[Collected data]
....

/-- R130, R146, R251: a frame-buffer or glyph operation past its checks completes, answers OK, and
changes only the frame buffer inside [0, P × W): not LIFE, the lines, WIRE or the bus. -/
def Obligations.DrawingKeepsEverythingElse : Prop :=
  ∀ (i : Instr) (s : State), i.port = .host → i ≠ .init → i ≠ .showBuffer →
    toggleBytes i = none → i ≠ .drawTextMax [] → s.life = .ready → s.Inv →
    ∃ t r, exec i s = .next t ∧
      t = { s with fb := t.fb, busy := false, resp := s.resp ++ [0x00 :: r] } ∧
      ∀ a, s.cfg.h / 8 * s.cfg.w ≤ a → t.fb.read a = Memory.blank

/-! ### Glyph operations -/

/-- R251, R250, R252: DRAW_SCALED_TEXT colours a scale × scale block for every "on" pixel of its strip, so
nothing for scale 0, and discards STRIP. -/
def Obligations.DrawScaledTextColoursBlocks : Prop :=
  ∀ (x y scale : Half) (c : Bool) (text : List Byte) (s : State), s.life = .ready →
    LegalConfig s.cfg → s.strip = none →
    Draws (fun i j => ∃ (k col row : Nat) (code : Byte), text[k]? = some code ∧ col < 8 ∧ row < 8 ∧
        glyph s.cfg code col row = true ∧
        x.toInt + (8 * k + col) * scale.toNat ≤ i ∧
        i < x.toInt + (8 * k + col) * scale.toNat + scale.toNat ∧
        y.toInt + row * scale.toNat ≤ j ∧ j < y.toInt + row * scale.toNat + scale.toNat)
      c s (exec (.drawScaledText x y scale c text) s)

/-- R253: DRAW_TEXT_MAX answers BAD_ARG for an empty text and else draws blocks of the largest scale that
fits at (0, 0) in colour 1. -/
def Obligations.DrawTextMaxDrawsAtTheLargestScale : Prop :=
  ∀ (text : List Byte) (s : State), s.life = .ready → LegalConfig s.cfg → s.strip = none →
    (text = [] →
      exec (.drawTextMax text) s = .next { s with busy := false, resp := s.resp ++ [[0x02]] }) ∧
    (text ≠ [] → ∀ scale : Nat, scale = min (s.cfg.w / (8 * text.length)) (s.cfg.h / 8) →
      Draws (fun i j => ∃ (k col row : Nat) (code : Byte), text[k]? = some code ∧ col < 8 ∧
          row < 8 ∧ glyph s.cfg code col row = true ∧
          (8 * k + col) * scale ≤ i ∧ i < (8 * k + col) * scale + scale ∧
          row * scale ≤ j ∧ j < row * scale + scale)
        true s (exec (.drawTextMax text) s))

/-- R255: DRAW_SCALED_TEXT with scale 1 has the same effect as DRAW_TEXT. -/
def Obligations.ScaleOneIsDrawText : Prop :=
  ∀ (x y : Half) (c : Bool) (text : List Byte) (s : State), s.strip = none →
    exec (.drawScaledText x y 1 c text) s = exec (.drawText x y c text) s

/-- R252: a scale of 0 leaves the frame buffer unchanged and answers OK, given to DRAW_SCALED_TEXT or
computed by DRAW_TEXT_MAX. -/
def Obligations.ScaleZeroDrawsNothing : Prop :=
  ∀ (x y : Half) (c : Bool) (text : List Byte) (s : State), s.life = .ready → s.Inv →
    exec (.drawScaledText x y 0 c text) s =
      .next { s with busy := false, resp := s.resp ++ [[0x00]] } ∧
    (text ≠ [] → s.cfg.w < 8 * text.length →
      exec (.drawTextMax text) s = .next { s with busy := false, resp := s.resp ++ [[0x00]] })

/-- R250: STRIP(col, row) is GLYPH(T[col div 8], col mod 8, row), and the strip is 8n columns wide. -/
def Obligations.StripHoldsTheGlyphs : Prop :=
  ∀ (c : Cfg) (text : List Byte), (renderStrip c text).length = 8 * text.length ∧
    ∀ (col row : Nat) (code : Byte), text[col / 8]? = some code → row < 8 →
      stripBit (renderStrip c text) col row = glyph c code (col % 8) row

/-! ### The sensor frame -/

/-- R270, R271: DECODE_FRAME answers the big-endian velocity of a 10-byte frame, low byte first, and "no
value" for any other length, in every lifecycle state, and changes nothing else. -/
def Obligations.DecodeFrameExtractsTheVelocity : Prop :=
  ∀ (s : State) (b0 b1 b2 b3 b4 b5 b6 b7 b8 b9 : Byte) (frame : List Byte),
    exec (.decodeFrame [b0, b1, b2, b3, b4, b5, b6, b7, b8, b9]) s =
      .next { s with
        busy := false
        resp := s.resp ++ [[0x00, 0x01,
          BitVec.ofNat 8 ((b5.toNat * 256 + b6.toNat) % 256),
          BitVec.ofNat 8 ((b5.toNat * 256 + b6.toNat) / 256)]] } ∧
    (frame.length ≠ 10 →
      exec (.decodeFrame frame) s =
        .next { s with busy := false, resp := s.resp ++ [[0x00, 0x00, 0x00, 0x00]] })

/-! ### Transport operations -/

/-- R221: the chunks of a byte list are its consecutive slices of C bytes, the last of 1 to C bytes, and
their concatenation is the list. -/
def Obligations.ChunksSliceThePayload : Prop :=
  ∀ (l : List Byte) (c : Nat), 1 ≤ c →
    (chunks l c).flatten = l ∧ (chunks l c).length = (l.length + c - 1) / c ∧
    (l = [] → chunks l c = []) ∧
    ∀ k d, (chunks l c)[k]? = some d →
      d = l.extract (k * c) (min ((k + 1) * c) l.length) ∧ 1 ≤ d.length ∧ d.length ≤ c ∧
      (k + 1 < (chunks l c).length → d.length = c)

/-- R226, R229, R222, R223: TP_CMD on bus-A is one transaction `[0x80, b]` to ADDR_A, with whatever outcome
the bus gives it; a transaction that is never answered leaves the block busy. -/
def Obligations.TpCmdOnBusA : Prop :=
  ∀ (b : Byte) (s : State), s.cfg.bus = .a →
    ∃ t, exec (.tpCmd b) s = .next t ∧
      Ran s t [.ax (BitVec.ofNat 7 s.cfg.addrA) [0x80, b] (busAnswer s 0)] 1 (busAnswer s 0) ∧
      t.life = s.life ∧ t.fb = s.fb ∧ t.resp = s.resp ∧
      t.busy = (s.busy || (busAnswer s 0).isNone) ∧
      (busAnswer s 0 = none → t.cmdBuf = (0x80, b) ∧ t.port = some (.tp false [b]))

/-- R230, R224: TP_CMD on bus-B drives CS to 1, DC to 0 and CS to 0, writes one byte, and drives CS to 1
only if the write was answered `ok`. -/
def Obligations.TpCmdOnBusB : Prop :=
  ∀ (b : Byte) (s : State), s.cfg.bus = .b →
    ∃ t, exec (.tpCmd b) s = .next t ∧
      Ran s t ([.bl .cs true, .bl .dc false, .bl .cs false, .bw [b] (busAnswer s 0)] ++
        if busAnswer s 0 = some .ok then [.bl .cs true] else []) 1 (busAnswer s 0) ∧
      t.life = s.life ∧ t.fb = s.fb ∧ t.resp = s.resp ∧
      t.busy = (s.busy || (busAnswer s 0).isNone) ∧
      (busAnswer s 0 = none → t.port = some (.tp false [b]))

/-- R227, R231, R232: TP_DATA on a bus that answers `ok` is one transaction per chunk, on bus-A each with
the control byte 0x40, on bus-B all inside one bracket with DC = 1; an empty payload makes none. -/
def Obligations.TpDataSendsTheChunks : Prop :=
  ∀ (l : List Byte) (s : State),
    (s.cfg.bus = .a → 1 ≤ s.cfg.chunkA → BusOk s (chunks l s.cfg.chunkA).length →
      ∃ t, exec (.tpData l) s = .next t ∧
        Ran s t ((chunks l s.cfg.chunkA).map (fun d =>
            .ax (BitVec.ofNat 7 s.cfg.addrA) (0x40 :: d) (some .ok)))
          (chunks l s.cfg.chunkA).length (some .ok) ∧
        t.life = s.life ∧ t.fb = s.fb ∧ t.resp = s.resp ∧ t.busy = s.busy ∧
        t.cmdBuf = s.cmdBuf) ∧
    (s.cfg.bus = .b → 1 ≤ s.cfg.chunkB → BusOk s (chunks l s.cfg.chunkB).length →
      ∃ t, exec (.tpData l) s = .next t ∧
        Ran s t ([.bl .cs true, .bl .dc true, .bl .cs false] ++
            (chunks l s.cfg.chunkB).map (fun d => .bw d (some .ok)) ++ [.bl .cs true])
          (chunks l s.cfg.chunkB).length (some .ok) ∧
        t.life = s.life ∧ t.fb = s.fb ∧ t.resp = s.resp ∧ t.busy = s.busy)

/-- R224, R223, R227, R231: TP_DATA stops with the first chunk that is not answered `ok`: it issues no
further transaction and no further line change, and on bus-B CS stays 0. -/
def Obligations.TpDataStopsAtTheFailedChunk : Prop :=
  ∀ (l : List Byte) (s : State) (k : Nat) (a : Answer), 1 ≤ chunkSize s.cfg →
    k < (chunks l (chunkSize s.cfg)).length → BusStops s k a →
    ∃ t, exec (.tpData l) s = .next t ∧
      Ran s t (cutEvents k a (okData s.cfg l)) (k + 1) a ∧
      t.life = s.life ∧ t.fb = s.fb ∧ t.resp = s.resp ∧ t.busy = (s.busy || a.isNone) ∧
      t.cmdBuf = s.cmdBuf ∧ 
      (s.cfg.bus = .b → t.lines = s.lines.map (fun ls => { ls with cs := false, dc := true })) ∧
      (a = none → t.port = some (.tp true l))

/-- R221, R172 and log entry 15: TP_DATA under a configuration with chunk size 0, for which R221 gives no
chunks, stops by name. -/
def Obligations.TpDataWithoutChunkSizeFaults : Prop :=
  ∀ (l : List Byte) (s : State),
    (s.cfg.bus = .a → s.cfg.chunkA = 0 → exec (.tpData l) s = .fault .zeroChunk) ∧
    (s.cfg.bus = .b → s.cfg.chunkB = 0 → exec (.tpData l) s = .fault .zeroChunk)

/-- R235: a 128-byte payload on bus-A with chunks of 16 is 8 transactions of 0x40 and 16 of its bytes; on
bus-B with chunks of 32 it is 4 writes of 32 of its bytes inside one bracket with DC = 1 throughout. -/
def Obligations.PageOf128BytesIsChunked : Prop :=
  ∀ (l : List Byte) (s t : State), l.length = 128 → exec (.tpData l) s = .next t →
    (s.cfg.bus = .a → s.cfg.chunkA = 16 → BusOk s 8 →
      ∃ ds : List (List Byte), ds.flatten = l ∧ ds.length = 8 ∧ (∀ d ∈ ds, d.length = 16) ∧
        t.wire = s.wire ++
          ds.map (fun d => .ax (BitVec.ofNat 7 s.cfg.addrA) (0x40 :: d) (some .ok))) ∧
    (s.cfg.bus = .b → s.cfg.chunkB = 32 → BusOk s 4 →
      ∃ ds : List (List Byte), ds.flatten = l ∧ ds.length = 4 ∧ (∀ d ∈ ds, d.length = 32) ∧
        t.wire = s.wire ++ [.bl .cs true, .bl .dc true, .bl .cs false] ++
          ds.map (fun d => .bw d (some .ok)) ++ [.bl .cs true])

/-- R318: on bus-B, whose lines exist (R29, an invariant of the block), a failed write leaves CS = 0, and
the first thing the next transport operation does is to drive CS to 1. -/
def Obligations.FailedBracketIsClosedNext : Prop :=
  ∀ (i i' : Instr) (s t u : State), i.port = .tp → i'.port = .tp → s.cfg.bus = .b →
    s.lines.isSome = true →
    exec i s = .next t → t.ret = some .fail → exec i' t = .next u →
    t.lines.map Lines.cs = some false ∧ ∃ es, u.wire = t.wire ++ .bl .cs true :: es

/-! ### Device commands -/

/-- R181, R190 to R206: a device command is sent as consecutive TP_CMDs, its command byte first and then
its operand bytes. -/
def Obligations.DeviceCommandsSendTheirBytes : Prop :=
  ∀ (i : Instr) (bytes : List Byte) (s : State), deviceBytes i = some bytes →
    BusOk s bytes.length →
    ∃ t, exec i s = .next t ∧ Ran s t (okCmds s.cfg bytes) bytes.length (some .ok) ∧
      t.life = s.life ∧ t.fb = s.fb ∧ t.resp = s.resp ∧ t.busy = s.busy

/-- R181, R224, R223: a device command stops at its first byte that is not answered `ok`. -/
def Obligations.DeviceCommandsStopAtAFailedByte : Prop :=
  ∀ (i : Instr) (bytes : List Byte) (s : State) (k : Nat) (a : Answer),
    deviceBytes i = some bytes → k < bytes.length → BusStops s k a →
    ∃ t, exec i s = .next t ∧ Ran s t (cutEvents k a (okCmds s.cfg bytes)) (k + 1) a ∧
      t.life = s.life ∧ t.fb = s.fb ∧ t.resp = s.resp ∧ t.busy = (s.busy || a.isNone)

/-! ### Controller operations -/

/-- R176 to R181: POWEROFF, POWERON, CONTRAST, INVERT and ROTATE send their command bytes and answer OK. The
bytes of INVERT and ROTATE rest on 92 D33, which the spec marks as its own choice (log entry 22). -/
def Obligations.TogglesSendTheirBytes : Prop :=
  ∀ (i : Instr) (bytes : List Byte) (s : State), toggleBytes i = some bytes → s.life = .ready →
    BusOk s bytes.length →
    ∃ t, exec i s = .next t ∧ Ran s t (okCmds s.cfg bytes) bytes.length (some .ok) ∧
      t.life = s.life ∧ t.fb = s.fb ∧ t.busy = false ∧ t.resp = s.resp ++ [[0x00]]

/-- R174, R223, R282: POWEROFF, POWERON, CONTRAST, INVERT and ROTATE stop at their first byte that is not
answered `ok`; LIFE stays READY and the frame buffer is kept; a failure answers BUS_FAIL and a stall
nothing. -/
def Obligations.TogglesStopAtAFailedByte : Prop :=
  ∀ (i : Instr) (bytes : List Byte) (s : State) (k : Nat) (a : Answer),
    toggleBytes i = some bytes → s.life = .ready → k < bytes.length → BusStops s k a →
    ∃ t, exec i s = .next t ∧ Ran s t (cutEvents k a (okCmds s.cfg bytes)) (k + 1) a ∧
      t.life = .ready ∧ t.fb = s.fb ∧ Stopped s t a

/-- R173, R175, R316: SHOW sends the whole frame buffer, pages in increasing order, for each the page
address, the column address and the page's W bytes, and answers OK. -/
def Obligations.ShowFlushesEveryPage : Prop :=
  ∀ (s : State) (flushed : List WireEvent), s.life = .ready → LegalConfig s.cfg →
    flushed = okFlush s.cfg (fun p => (List.range s.cfg.w).map (fun k => s.fb.read (p * s.cfg.w + k))) →
    BusOk s (transactions flushed) →
    ∃ t, exec .showBuffer s = .next t ∧ Ran s t flushed (transactions flushed) (some .ok) ∧
      t.life = s.life ∧ t.fb = s.fb ∧ t.busy = false ∧ t.resp = s.resp ++ [[0x00]]

/-- R174, R175, R223, R282: SHOW stops at the first transaction that is not answered `ok`; what comes after
it is not sent, LIFE stays READY and the frame buffer is kept. -/
def Obligations.ShowStopsAtAFailedTransaction : Prop :=
  ∀ (s : State) (flushed : List WireEvent) (k : Nat) (a : Answer), s.life = .ready →
    LegalConfig s.cfg →
    flushed = okFlush s.cfg (fun p => (List.range s.cfg.w).map (fun k => s.fb.read (p * s.cfg.w + k))) →
    k < transactions flushed → BusStops s k a →
    ∃ t, exec .showBuffer s = .next t ∧ Ran s t (cutEvents k a flushed) (k + 1) a ∧
      t.life = .ready ∧ t.fb = s.fb ∧ Stopped s t a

....

_Aim of the task_:
Which lines above hold the string "flatten"? Show each of them.

_Task output_:
    (chunks l c).flatten = l ∧ (chunks l c).length = (l.length + c - 1) / c ∧
      ∃ ds : List (List Byte), ds.flatten = l ∧ ds.length = 8 ∧ (∀ d ∈ ds, d.length = 16) ∧
      ∃ ds : List (List Byte), ds.flatten = l ∧ ds.length = 4 ∧ (∀ d ∈ ds, d.length = 32) ∧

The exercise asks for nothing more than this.